For this listing, the lines between the one holding "theorem regBlock_upl (h" and the one holding "theorem regBlock_dom (h", inclusive, must be set down exactly.
####
-- ==== Sys2Proof/Laws/Blocks.lean ====
section
/-!
SUPPORT. The block that each written register stands in.
-/
namespace Sys2Proof.Machine

section
variable (c n : Nat)

theorem regBlock_of (a x : Nat) (e : (a % bankStride - 0x20000000) / 0x10000 = x) :
    regBlock a = (let b := if x < 8 then x else if x < 16 then x - 1 else x - 2; if b = 4 then 3 else if 8 ≤ b && b ≤ 10 then 7 else b) := by
  unfold regBlock blockOf; rw [e]

theorem regBlock_upl (h : 0x20030000 ≤ c) (h2 : c < 0x20040000) : regBlock (c + 0x10000 * (n % 2)) = 3 := by
  rw [regBlock_of _ (3 + n % 2) (by unfold bankStride; omega)]
  have hn : n % 2 < 2 := Nat.mod_lt _ (by decide)
  generalize n % 2 = k at hn
  interval_cases k <;> rfl

theorem regBlock_trx (h : 0x20080000 ≤ c) (h2 : c < 0x20090000) : regBlock (c + 0x10000 * (n % 4)) = 7 := by
  rw [regBlock_of _ (8 + n % 4) (by unfold bankStride; omega)]
  have hn : n % 4 < 4 := Nat.mod_lt _ (by decide)
  generalize n % 4 = k at hn
  interval_cases k <;> rfl

theorem regBlock_lane (h : 0x200C0000 ≤ c) (h2 : c < 0x200C0020) : regBlock (c + 0x20 * (n % 96)) = 11 := by
  rw [regBlock_of _ 12 (by unfold bankStride; omega)]; rfl

theorem regBlock_dom (h : 0x20060000 ≤ c) (h2 : c < 0x20060400) : regBlock (c + 0x40 * (n % 2)) = 6 := by
  rw [regBlock_of _ 6 (by unfold bankStride; omega)]; rfl

theorem regBlock_hoop (h : 0x20100000 ≤ c) (h2 : c < 0x20100400) : regBlock (c + 0x4 * (n % 4)) = 14 := by
  rw [regBlock_of _ 16 (by unfold bankStride; omega)]; rfl

theorem regBlock_src (h : 0x20010000 ≤ c) (h2 : c < 0x20010400) : regBlock (c + 4 * (n % 3)) = 1 := by
  rw [regBlock_of _ 1 (by unfold bankStride; omega)]; rfl

theorem regBlock_ql (h : 0x20060000 ≤ c) (h2 : c < 0x20060400) : regBlock (c + 4 * (n % 2)) = 6 := by
  rw [regBlock_of _ 6 (by unfold bankStride; omega)]; rfl

/-- A bank of a register stands where the register does. -/
@[simp] theorem regBlock_bank (a b : Nat) : regBlock (a + b * bankStride) = regBlock a := by
  unfold regBlock blockOf; rw [Nat.add_mul_mod_self_right]

end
####
**Output of the exercise:**
theorem regBlock_upl (h : 0x20030000 ≤ c) (h2 : c < 0x20040000) : regBlock (c + 0x10000 * (n % 2)) = 3 := by
  rw [regBlock_of _ (3 + n % 2) (by unfold bankStride; omega)]
  have hn : n % 2 < 2 := Nat.mod_lt _ (by decide)
  generalize n % 2 = k at hn
  interval_cases k <;> rfl

theorem regBlock_trx (h : 0x20080000 ≤ c) (h2 : c < 0x20090000) : regBlock (c + 0x10000 * (n % 4)) = 7 := by
  rw [regBlock_of _ (8 + n % 4) (by unfold bankStride; omega)]
  have hn : n % 4 < 4 := Nat.mod_lt _ (by decide)
  generalize n % 4 = k at hn
  interval_cases k <;> rfl

theorem regBlock_lane (h : 0x200C0000 ≤ c) (h2 : c < 0x200C0020) : regBlock (c + 0x20 * (n % 96)) = 11 := by
  rw [regBlock_of _ 12 (by unfold bankStride; omega)]; rfl

theorem regBlock_dom (h : 0x20060000 ≤ c) (h2 : c < 0x20060400) : regBlock (c + 0x40 * (n % 2)) = 6 := by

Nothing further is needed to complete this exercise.